Saved data entries:

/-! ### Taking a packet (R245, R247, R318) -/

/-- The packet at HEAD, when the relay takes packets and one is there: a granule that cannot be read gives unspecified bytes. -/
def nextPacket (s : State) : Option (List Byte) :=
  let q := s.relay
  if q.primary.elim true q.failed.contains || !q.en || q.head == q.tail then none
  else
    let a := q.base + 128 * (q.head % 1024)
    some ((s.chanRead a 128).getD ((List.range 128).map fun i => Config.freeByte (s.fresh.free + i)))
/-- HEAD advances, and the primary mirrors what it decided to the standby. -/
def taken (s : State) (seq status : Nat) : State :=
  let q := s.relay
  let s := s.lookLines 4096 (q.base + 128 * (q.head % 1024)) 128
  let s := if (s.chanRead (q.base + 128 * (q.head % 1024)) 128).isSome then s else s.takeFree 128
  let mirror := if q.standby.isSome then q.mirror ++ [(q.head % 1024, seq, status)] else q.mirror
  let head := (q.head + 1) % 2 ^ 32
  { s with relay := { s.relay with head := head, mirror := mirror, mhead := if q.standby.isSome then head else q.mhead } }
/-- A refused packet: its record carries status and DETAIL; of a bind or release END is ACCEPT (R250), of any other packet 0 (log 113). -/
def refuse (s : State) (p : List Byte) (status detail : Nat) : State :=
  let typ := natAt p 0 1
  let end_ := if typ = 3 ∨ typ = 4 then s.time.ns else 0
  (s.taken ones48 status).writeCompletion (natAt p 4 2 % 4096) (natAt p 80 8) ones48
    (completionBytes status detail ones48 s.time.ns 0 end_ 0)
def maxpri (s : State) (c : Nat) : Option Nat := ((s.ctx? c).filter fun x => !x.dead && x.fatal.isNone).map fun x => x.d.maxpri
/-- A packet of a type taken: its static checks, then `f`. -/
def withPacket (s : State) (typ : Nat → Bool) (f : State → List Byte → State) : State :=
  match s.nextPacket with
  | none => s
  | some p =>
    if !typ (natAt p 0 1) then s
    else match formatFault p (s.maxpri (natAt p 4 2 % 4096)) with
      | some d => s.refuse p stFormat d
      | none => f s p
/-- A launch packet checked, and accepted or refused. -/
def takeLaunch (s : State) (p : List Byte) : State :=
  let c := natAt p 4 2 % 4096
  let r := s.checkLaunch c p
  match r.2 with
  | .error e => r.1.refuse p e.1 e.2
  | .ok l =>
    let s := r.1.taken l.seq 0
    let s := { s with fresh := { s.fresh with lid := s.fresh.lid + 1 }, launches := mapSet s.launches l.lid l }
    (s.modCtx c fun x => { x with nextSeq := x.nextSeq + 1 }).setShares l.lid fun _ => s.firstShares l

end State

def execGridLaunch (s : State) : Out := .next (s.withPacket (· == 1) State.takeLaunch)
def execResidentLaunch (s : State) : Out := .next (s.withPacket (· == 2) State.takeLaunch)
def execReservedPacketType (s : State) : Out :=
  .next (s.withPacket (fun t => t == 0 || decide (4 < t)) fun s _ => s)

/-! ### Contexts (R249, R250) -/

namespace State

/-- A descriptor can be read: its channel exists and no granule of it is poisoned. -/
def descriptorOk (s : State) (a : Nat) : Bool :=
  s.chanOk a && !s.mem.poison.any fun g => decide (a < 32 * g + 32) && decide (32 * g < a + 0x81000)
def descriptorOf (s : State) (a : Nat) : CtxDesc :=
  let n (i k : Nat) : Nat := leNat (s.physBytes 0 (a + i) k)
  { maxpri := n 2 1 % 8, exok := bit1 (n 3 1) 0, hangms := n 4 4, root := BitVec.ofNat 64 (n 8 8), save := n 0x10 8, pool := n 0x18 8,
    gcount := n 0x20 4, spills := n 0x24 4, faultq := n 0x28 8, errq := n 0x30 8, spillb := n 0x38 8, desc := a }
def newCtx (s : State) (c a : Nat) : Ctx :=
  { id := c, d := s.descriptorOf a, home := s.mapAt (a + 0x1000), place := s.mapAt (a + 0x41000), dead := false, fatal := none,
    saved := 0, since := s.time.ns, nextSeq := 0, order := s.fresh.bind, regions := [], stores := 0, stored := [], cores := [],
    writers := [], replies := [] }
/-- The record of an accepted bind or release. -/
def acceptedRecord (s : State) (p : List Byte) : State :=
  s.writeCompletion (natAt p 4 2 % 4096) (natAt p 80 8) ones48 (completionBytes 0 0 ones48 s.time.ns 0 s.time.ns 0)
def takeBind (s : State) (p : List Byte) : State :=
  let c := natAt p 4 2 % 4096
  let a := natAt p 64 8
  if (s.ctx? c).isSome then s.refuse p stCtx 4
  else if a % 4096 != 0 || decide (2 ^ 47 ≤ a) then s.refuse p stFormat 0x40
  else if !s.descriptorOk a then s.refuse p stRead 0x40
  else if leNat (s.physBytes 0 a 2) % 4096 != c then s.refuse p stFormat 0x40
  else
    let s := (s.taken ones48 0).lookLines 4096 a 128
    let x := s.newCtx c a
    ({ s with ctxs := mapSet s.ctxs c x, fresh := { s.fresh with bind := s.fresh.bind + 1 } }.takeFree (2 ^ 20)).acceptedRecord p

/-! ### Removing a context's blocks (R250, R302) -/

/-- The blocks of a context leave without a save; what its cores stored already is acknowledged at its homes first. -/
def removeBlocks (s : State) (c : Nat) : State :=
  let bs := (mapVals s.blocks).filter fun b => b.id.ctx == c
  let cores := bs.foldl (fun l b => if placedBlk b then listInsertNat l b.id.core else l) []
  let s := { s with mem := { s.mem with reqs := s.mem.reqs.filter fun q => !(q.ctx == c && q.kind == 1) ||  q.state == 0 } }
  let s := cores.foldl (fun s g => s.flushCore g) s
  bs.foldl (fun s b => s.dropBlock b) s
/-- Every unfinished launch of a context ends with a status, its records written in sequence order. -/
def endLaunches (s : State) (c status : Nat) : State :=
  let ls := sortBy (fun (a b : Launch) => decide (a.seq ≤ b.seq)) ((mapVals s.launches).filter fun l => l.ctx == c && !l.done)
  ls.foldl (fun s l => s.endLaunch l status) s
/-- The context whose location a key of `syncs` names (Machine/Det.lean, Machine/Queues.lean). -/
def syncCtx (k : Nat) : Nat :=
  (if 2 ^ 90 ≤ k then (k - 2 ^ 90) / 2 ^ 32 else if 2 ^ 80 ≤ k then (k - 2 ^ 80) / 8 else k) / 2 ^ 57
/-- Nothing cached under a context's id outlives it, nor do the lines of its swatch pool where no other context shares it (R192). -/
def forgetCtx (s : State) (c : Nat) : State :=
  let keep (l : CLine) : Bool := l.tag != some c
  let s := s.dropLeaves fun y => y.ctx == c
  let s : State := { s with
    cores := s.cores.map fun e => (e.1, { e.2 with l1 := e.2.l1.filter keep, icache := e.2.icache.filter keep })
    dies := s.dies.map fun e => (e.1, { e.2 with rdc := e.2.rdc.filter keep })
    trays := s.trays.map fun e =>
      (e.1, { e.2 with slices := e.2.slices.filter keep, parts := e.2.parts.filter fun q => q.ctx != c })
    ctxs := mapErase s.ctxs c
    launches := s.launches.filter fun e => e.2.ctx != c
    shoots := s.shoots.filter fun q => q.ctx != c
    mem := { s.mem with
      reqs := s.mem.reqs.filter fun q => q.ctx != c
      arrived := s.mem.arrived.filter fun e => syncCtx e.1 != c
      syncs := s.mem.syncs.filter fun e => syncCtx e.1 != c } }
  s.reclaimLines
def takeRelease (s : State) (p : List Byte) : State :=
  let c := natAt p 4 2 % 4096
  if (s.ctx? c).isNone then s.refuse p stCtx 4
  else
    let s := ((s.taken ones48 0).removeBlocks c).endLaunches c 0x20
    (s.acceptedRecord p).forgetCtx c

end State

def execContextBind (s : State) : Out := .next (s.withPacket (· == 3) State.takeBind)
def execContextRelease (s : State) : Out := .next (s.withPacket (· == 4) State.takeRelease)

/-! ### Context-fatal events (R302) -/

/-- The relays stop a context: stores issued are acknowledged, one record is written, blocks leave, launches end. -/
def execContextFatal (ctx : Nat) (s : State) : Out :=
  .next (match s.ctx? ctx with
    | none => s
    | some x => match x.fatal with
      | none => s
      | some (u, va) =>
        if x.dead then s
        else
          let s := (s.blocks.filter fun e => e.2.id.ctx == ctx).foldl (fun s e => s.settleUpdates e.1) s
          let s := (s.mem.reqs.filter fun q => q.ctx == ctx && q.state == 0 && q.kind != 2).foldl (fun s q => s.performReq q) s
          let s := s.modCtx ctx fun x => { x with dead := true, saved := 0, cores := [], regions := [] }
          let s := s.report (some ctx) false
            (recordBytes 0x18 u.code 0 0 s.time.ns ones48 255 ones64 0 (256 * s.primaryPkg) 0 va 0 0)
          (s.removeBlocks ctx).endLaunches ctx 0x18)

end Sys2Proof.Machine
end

* _REQUIREMENT_: Where the line with "match s.nextPacket with" ends, your copy should end too; please return exactly the lines from the first line of the data through it.

* _ANSWER TO THE EXERCISE_:
/-! ### Taking a packet (R245, R247, R318) -/

/-- The packet at HEAD, when the relay takes packets and one is there: a granule that cannot be read gives unspecified bytes. -/
def nextPacket (s : State) : Option (List Byte) :=
  let q := s.relay
  if q.primary.elim true q.failed.contains || !q.en || q.head == q.tail then none
  else
    let a := q.base + 128 * (q.head % 1024)
    some ((s.chanRead a 128).getD ((List.range 128).map fun i => Config.freeByte (s.fresh.free + i)))
/-- HEAD advances, and the primary mirrors what it decided to the standby. -/
def taken (s : State) (seq status : Nat) : State :=
  let q := s.relay
  let s := s.lookLines 4096 (q.base + 128 * (q.head % 1024)) 128
  let s := if (s.chanRead (q.base + 128 * (q.head % 1024)) 128).isSome then s else s.takeFree 128
  let mirror := if q.standby.isSome then q.mirror ++ [(q.head % 1024, seq, status)] else q.mirror
  let head := (q.head + 1) % 2 ^ 32
  { s with relay := { s.relay with head := head, mirror := mirror, mhead := if q.standby.isSome then head else q.mhead } }
/-- A refused packet: its record carries status and DETAIL; of a bind or release END is ACCEPT (R250), of any other packet 0 (log 113). -/
def refuse (s : State) (p : List Byte) (status detail : Nat) : State :=
  let typ := natAt p 0 1
  let end_ := if typ = 3 ∨ typ = 4 then s.time.ns else 0
  (s.taken ones48 status).writeCompletion (natAt p 4 2 % 4096) (natAt p 80 8) ones48
    (completionBytes status detail ones48 s.time.ns 0 end_ 0)
def maxpri (s : State) (c : Nat) : Option Nat := ((s.ctx? c).filter fun x => !x.dead && x.fatal.isNone).map fun x => x.d.maxpri
/-- A packet of a type taken: its static checks, then `f`. -/
def withPacket (s : State) (typ : Nat → Bool) (f : State → List Byte → State) : State :=
  match s.nextPacket with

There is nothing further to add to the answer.